Tuesday, March 3, 2015

My experience with Chromopainter adn Finestructure



I used MaCH  (http://csg.sph.umich.edu/abecasis/mach/tour/input_files.html and http://csg.sph.umich.edu/abecasis/mach/tour/imputation.html ) in imputation and phasing.   The imputation showed good reliability by its statistics, which was expected because only a few SNPs were missing.   The proportion of missing alleles was 0.03% (three per 10000), approximate in random positions.  Both stages were done chromosome by chromosome, still the processing time was quite long, typically hours per run (PC: quad core Intel 4770k/3500 MHz / 16 GB memory).  

Data

The data was selected from following studies with additional populations from the 1000-genome project (Finnish, CEU, British and Tuscan samples):
http://mbe.oxfordjournals.org/content/29/1/359
http://www.nature.com/nature/journal/v466/n7303/pdf/nature09103.pdf
http://www.nature.com/nature/journal/vaop/ncurrent/pdf/nature12736.pdf
http://digitalcommons.wayne.edu/humbiol_preprints/41/

The total amount of SNPs per sample was limited by these studies to around 300000 SNPs.

Emerged problems in running Chromopainter/Finestructure

There are two disadvantages occurring with Chromopainter and Finestructure.   I have also tested the functionality using smaller "synthetic" data to see how it works and problems in detail.  The first problem is related to isolated "daughter" populations and caused by Markov chain process.   Markov chain process can’t itself be aware of the population history and the process leads to a result where more homogeneous and possible oversampled isolated populations are more source than actual donating populations, although this is not possible in case of isolates being  younger "daughters".   It is hard avoid this error, because Chromopainter/Finestructure  doesn't give enough factual information to steer the process and to take in to account the known history and the origin of “chunks” or haplotypes, i.e. causality.  Actually you can supervise Chromopainter and it gives you a chance to correct this problem, or make it even worse.   Practically the only way to avoid these errors is to cut out known isolated populations from the input, but this all is up to you and the result can still be subjective.  

Here is a picture showing how the clustering works:
   






The amount of additional chunks multiplies when the A-B population grows. 

This would be a perfect way to make clusters if we only could know gene flow directions between individual, or it would be a reasonable way if we could know gene flow directions between countries or putative populations, but if we have to guess the result will be just a guess or even worse.   
Another question related to the donor populations of Chromopainter is that we simply don’t know unidirectional gene flows in Europe.  It is a great idea to mark Scandinavian, Spaniards and Germans as donors if we analyze American populations,  but this doesn’t work in Europe, because here we have barely any unidirectional gene flows.  Any attempt to mark donors in this analysis would be simply a guess.

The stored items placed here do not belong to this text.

/-! ## modFrz -/

@[simp] theorem Dev.modFrz_now (s : Dev) (f : Frz → Frz) : (s.modFrz f).now = s.now := (rfl)
@[simp] theorem Dev.modFrz_time (s : Dev) (f : Frz → Frz) : (s.modFrz f).time = s.time := (rfl)
@[simp] theorem Dev.modFrz_freeCtr (s : Dev) (f : Frz → Frz) : (s.modFrz f).freeCtr = s.freeCtr := (rfl)
@[simp] theorem Dev.modFrz_regs (s : Dev) (f : Frz → Frz) : (s.modFrz f).regs = s.regs := (rfl)
@[simp] theorem Dev.modFrz_mem (s : Dev) (f : Frz → Frz) : (s.modFrz f).mem = s.mem := (rfl)
@[simp] theorem Dev.modFrz_nvm (s : Dev) (f : Frz → Frz) : (s.modFrz f).nvm = s.nvm := (rfl)
@[simp] theorem Dev.modFrz_slices (s : Dev) (f : Frz → Frz) : (s.modFrz f).slices = s.slices := (rfl)
@[simp] theorem Dev.modFrz_gens (s : Dev) (f : Frz → Frz) : (s.modFrz f).gens = s.gens := (rfl)
@[simp] theorem Dev.modFrz_lanes (s : Dev) (f : Frz → Frz) : (s.modFrz f).lanes = s.lanes := (rfl)
@[simp] theorem Dev.modFrz_engines (s : Dev) (f : Frz → Frz) : (s.modFrz f).engines = s.engines := (rfl)
@[simp] theorem Dev.modFrz_rings (s : Dev) (f : Frz → Frz) : (s.modFrz f).rings = s.rings := (rfl)
@[simp] theorem Dev.modFrz_chans (s : Dev) (f : Frz → Frz) : (s.modFrz f).chans = s.chans := (rfl)
@[simp] theorem Dev.modFrz_vects (s : Dev) (f : Frz → Frz) : (s.modFrz f).vects = s.vects := (rfl)
@[simp] theorem Dev.modFrz_sched (s : Dev) (f : Frz → Frz) : (s.modFrz f).sched = s.sched := (rfl)
@[simp] theorem Dev.modFrz_col (s : Dev) (f : Frz → Frz) : (s.modFrz f).col = s.col := (rfl)
@[simp] theorem Dev.modFrz_plates (s : Dev) (f : Frz → Frz) : (s.modFrz f).plates = s.plates := (rfl)
@[simp] theorem Dev.modFrz_boot (s : Dev) (f : Frz → Frz) : (s.modFrz f).boot = s.boot := (rfl)
@[simp] theorem Dev.modFrz_pins (s : Dev) (f : Frz → Frz) : (s.modFrz f).pins = s.pins := (rfl)
@[simp] theorem Dev.modFrz_mer (s : Dev) (f : Frz → Frz) : (s.modFrz f).mer = s.mer := (rfl)
@[simp] theorem Dev.modFrz_clk (s : Dev) (f : Frz → Frz) : (s.modFrz f).clk = s.clk := (rfl)
@[simp] theorem Dev.modFrz_memst (s : Dev) (f : Frz → Frz) : (s.modFrz f).memst = s.memst := (rfl)
@[simp] theorem Dev.modFrz_mons (s : Dev) (f : Frz → Frz) : (s.modFrz f).mons = s.mons := (rfl)
@[simp] theorem Dev.modFrz_datum (s : Dev) (f : Frz → Frz) : (s.modFrz f).datum = s.datum := (rfl)
@[simp] theorem Dev.modFrz_link (s : Dev) (f : Frz → Frz) : (s.modFrz f).link = s.link := (rfl)
@[simp] theorem Dev.modFrz_cfg (s : Dev) (f : Frz → Frz) : (s.modFrz f).cfg = s.cfg := (rfl)
@[simp] theorem Dev.modFrz_segs (s : Dev) (f : Frz → Frz) : (s.modFrz f).segs = s.segs := (rfl)
@[simp] theorem Dev.modFrz_rowLast (s : Dev) (f : Frz → Frz) : (s.modFrz f).rowLast = s.rowLast := (rfl)
@[simp] theorem Dev.modFrz_latches (s : Dev) (f : Frz → Frz) : (s.modFrz f).latches = s.latches := (rfl)
@[simp] theorem Dev.modFrz_staged (s : Dev) (f : Frz → Frz) : (s.modFrz f).staged = s.staged := (rfl)
@[simp] theorem Dev.modFrz_answer (s : Dev) (f : Frz → Frz) : (s.modFrz f).answer = s.answer := (rfl)
@[simp] theorem Dev.modFrz_rd (s : Dev) (f : Frz → Frz) (x : Nat) : (s.modFrz f).rd x = s.rd x := (rfl)
@[simp] theorem Dev.modFrz_fld (s : Dev) (f : Frz → Frz) (x : Nat) (y : Fld) : (s.modFrz f).fld x y = s.fld x y := (rfl)
@[simp] theorem Dev.modFrz_flag (s : Dev) (f : Frz → Frz) (x : Nat) (y : Fld) : (s.modFrz f).flag x y = s.flag x y := (rfl)
@[simp] theorem Dev.modFrz_byte (s : Dev) (f : Frz → Frz) (y : Nat) : (s.modFrz f).byte y = s.byte y := (rfl)
@[simp] theorem Dev.modFrz_sl (s : Dev) (f : Frz → Frz) (y : SliceId) : (s.modFrz f).sl y = s.sl y := (rfl)
@[simp] theorem Dev.modFrz_eng (s : Dev) (f : Frz → Frz) (y : GroupId) : (s.modFrz f).eng y = s.eng y := (rfl)
@[simp] theorem Dev.modFrz_frz (s : Dev) (f : Frz → Frz) : (s.modFrz f).frz = f s.frz := (rfl)

/-! ## modCol -/

@[simp] theorem Dev.modCol_now (s : Dev) (f : Collector → Collector) : (s.modCol f).now = s.now := (rfl)
@[simp] theorem Dev.modCol_time (s : Dev) (f : Collector → Collector) : (s.modCol f).time = s.time := (rfl)
@[simp] theorem Dev.modCol_freeCtr (s : Dev) (f : Collector → Collector) : (s.modCol f).freeCtr = s.freeCtr := (rfl)
@[simp] theorem Dev.modCol_regs (s : Dev) (f : Collector → Collector) : (s.modCol f).regs = s.regs := (rfl)
@[simp] theorem Dev.modCol_mem (s : Dev) (f : Collector → Collector) : (s.modCol f).mem = s.mem := (rfl)
@[simp] theorem Dev.modCol_nvm (s : Dev) (f : Collector → Collector) : (s.modCol f).nvm = s.nvm := (rfl)
@[simp] theorem Dev.modCol_slices (s : Dev) (f : Collector → Collector) : (s.modCol f).slices = s.slices := (rfl)
@[simp] theorem Dev.modCol_gens (s : Dev) (f : Collector → Collector) : (s.modCol f).gens = s.gens := (rfl)
@[simp] theorem Dev.modCol_lanes (s : Dev) (f : Collector → Collector) : (s.modCol f).lanes = s.lanes := (rfl)
@[simp] theorem Dev.modCol_engines (s : Dev) (f : Collector → Collector) : (s.modCol f).engines = s.engines := (rfl)
@[simp] theorem Dev.modCol_rings (s : Dev) (f : Collector → Collector) : (s.modCol f).rings = s.rings := (rfl)
@[simp] theorem Dev.modCol_chans (s : Dev) (f : Collector → Collector) : (s.modCol f).chans = s.chans := (rfl)
@[simp] theorem Dev.modCol_vects (s : Dev) (f : Collector → Collector) : (s.modCol f).vects = s.vects := (rfl)
@[simp] theorem Dev.modCol_sched (s : Dev) (f : Collector → Collector) : (s.modCol f).sched = s.sched := (rfl)
@[simp] theorem Dev.modCol_plates (s : Dev) (f : Collector → Collector) : (s.modCol f).plates = s.plates := (rfl)
@[simp] theorem Dev.modCol_boot (s : Dev) (f : Collector → Collector) : (s.modCol f).boot = s.boot := (rfl)
@[simp] theorem Dev.modCol_pins (s : Dev) (f : Collector → Collector) : (s.modCol f).pins = s.pins := (rfl)
@[simp] theorem Dev.modCol_mer (s : Dev) (f : Collector → Collector) : (s.modCol f).mer = s.mer := (rfl)
@[simp] theorem Dev.modCol_clk (s : Dev) (f : Collector → Collector) : (s.modCol f).clk = s.clk := (rfl)
@[simp] theorem Dev.modCol_memst (s : Dev) (f : Collector → Collector) : (s.modCol f).memst = s.memst := (rfl)
@[simp] theorem Dev.modCol_mons (s : Dev) (f : Collector → Collector) : (s.modCol f).mons = s.mons := (rfl)
@[simp] theorem Dev.modCol_datum (s : Dev) (f : Collector → Collector) : (s.modCol f).datum = s.datum := (rfl)
@[simp] theorem Dev.modCol_link (s : Dev) (f : Collector → Collector) : (s.modCol f).link = s.link := (rfl)
@[simp] theorem Dev.modCol_frz (s : Dev) (f : Collector → Collector) : (s.modCol f).frz = s.frz := (rfl)
@[simp] theorem Dev.modCol_cfg (s : Dev) (f : Collector → Collector) : (s.modCol f).cfg = s.cfg := (rfl)
@[simp] theorem Dev.modCol_segs (s : Dev) (f : Collector → Collector) : (s.modCol f).segs = s.segs := (rfl)
@[simp] theorem Dev.modCol_rowLast (s : Dev) (f : Collector → Collector) : (s.modCol f).rowLast = s.rowLast := (rfl)
@[simp] theorem Dev.modCol_latches (s : Dev) (f : Collector → Collector) : (s.modCol f).latches = s.latches := (rfl)
@[simp] theorem Dev.modCol_staged (s : Dev) (f : Collector → Collector) : (s.modCol f).staged = s.staged := (rfl)
@[simp] theorem Dev.modCol_answer (s : Dev) (f : Collector → Collector) : (s.modCol f).answer = s.answer := (rfl)
@[simp] theorem Dev.modCol_rd (s : Dev) (f : Collector → Collector) (x : Nat) : (s.modCol f).rd x = s.rd x := (rfl)
@[simp] theorem Dev.modCol_fld (s : Dev) (f : Collector → Collector) (x : Nat) (y : Fld) : (s.modCol f).fld x y = s.fld x y := (rfl)
@[simp] theorem Dev.modCol_flag (s : Dev) (f : Collector → Collector) (x : Nat) (y : Fld) : (s.modCol f).flag x y = s.flag x y := (rfl)
@[simp] theorem Dev.modCol_byte (s : Dev) (f : Collector → Collector) (y : Nat) : (s.modCol f).byte y = s.byte y := (rfl)
@[simp] theorem Dev.modCol_sl (s : Dev) (f : Collector → Collector) (y : SliceId) : (s.modCol f).sl y = s.sl y := (rfl)
@[simp] theorem Dev.modCol_eng (s : Dev) (f : Collector → Collector) (y : GroupId) : (s.modCol f).eng y = s.eng y := (rfl)
@[simp] theorem Dev.modCol_col (s : Dev) (f : Collector → Collector) : (s.modCol f).col = f s.col := (rfl)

I didn’t want to guess and I ran Chromopainter in a neutral mode in which every individual is compared to all other individuals.  Maybe I could use high quality ancient samples as donors, but if I see a Finestructure analysis targeting only to Europeans with asymmetric admixture matrix I would be interesting in how the donor haplotypes were determined. 

Another problem is also caused by the Markov chain process and is related to mixed populations.   Basically it is very similar to the first problem, but needs different data preparing.   When the process finds mixed individuals it considers also ancestral populations being mixed.  This happens because the process is relative and there is no understanding of the causality between individuals.   So the Markov chain process clusters  both ancestral populations together with the mixed one, despite of the history, geography and genetic distances shown in the input data.  How strong this clustering is depends on sample sizes of all three populations, ancestral and the mixed ones.   Again we need thorough preparation of the data to avoid wrong results.   In a worst case some of populations are mixed and isolated, combining both errors into the result. 

The following picture demonstrates the problem concerning mixed populations.  In Chromopainter/Finestructure it is even worse because they use chunk/haplotype counts instead of haplotypes.  





Maybe you say now that this is okay, but it is not.   If we put 20 Spaniards, 20 Amerindians and 20 Mestizoes into Markov chain process and get one cluster including all three populations it would also in my opinion be okay and I don’t object it, but after all very misleading because Spaniards and Native Americans are not relatives and live in two continents thousands of miles apart.  This problem is solved in Chromopainter and you can mark Spanish and Native American phased data as donor data and Mestizoes as recipients, but this strategy doesn’t work in Europe where there are no such donor-recipient pairs than between Europe and Americas.  

Because I am especially interested in Finnish results I have here some details.   Finnish samples include 18 samples estimated being from old settlements.   Please check Finnish settlement definitions, explained in Finnish studies  (Jakkula: http://www.ncbi.nlm.nih.gov/pmc/articles/PMC2668058/    Palo: http://www.ncbi.nlm.nih.gov/pmc/articles/PMC2986642/ ).     The estimate is based on a comparison to earlier analyzed and better known data sources and PCA analyses, the 1000-genome data itself is not documented enough to make this decision.   Good news are now that after Karelian and Vepsian samples became available it is possible to add them to Finestructure tests and also Finnish late settlements without drawback of showing  too much genetic drift , i.e. catching Finnish clusters by a strong intra-populational chunk sharing.  My next tests will include all those samples.

Western Finns show highest similarity to the south, with Estonians, West Russians and Poles, but there are two individuals with more North Russian similarity and some West Finns show weaker similarity with Scandinavians.   It is possible that the pre-selection made using PCA was not perfect and two Karelians or Savonians became included, or those two belong partly to some other ethnicity and the result fell into same PCA category.  Low Scandinavian chunk amount doesn’t necessarily mean low Scandinavian ancestry, only low chunk sharing, which could mean that the western ancestry is older than southern and eastern ancestry.  Mosaic patterns also show that the Scandinavian affinity based on chunk sharing (on linked results) is more East European ancestry in Scandinavia than vice versa, although also Swedish admixture in Finland is detectable. This reasoning about old Scandinavian ancestry in Finland may surprise some people, but perhaps it can be supported by the small amount of young Scandinavian specific y-dna in Western Finland (look for example Lappalainen et al. 2006).  Swedish admixture estimated by the ratio of R1b is 8/21=38% among the Swedish speaking population in Ostrobothnia while Swedish speakers form around 5% of the Finnish population.   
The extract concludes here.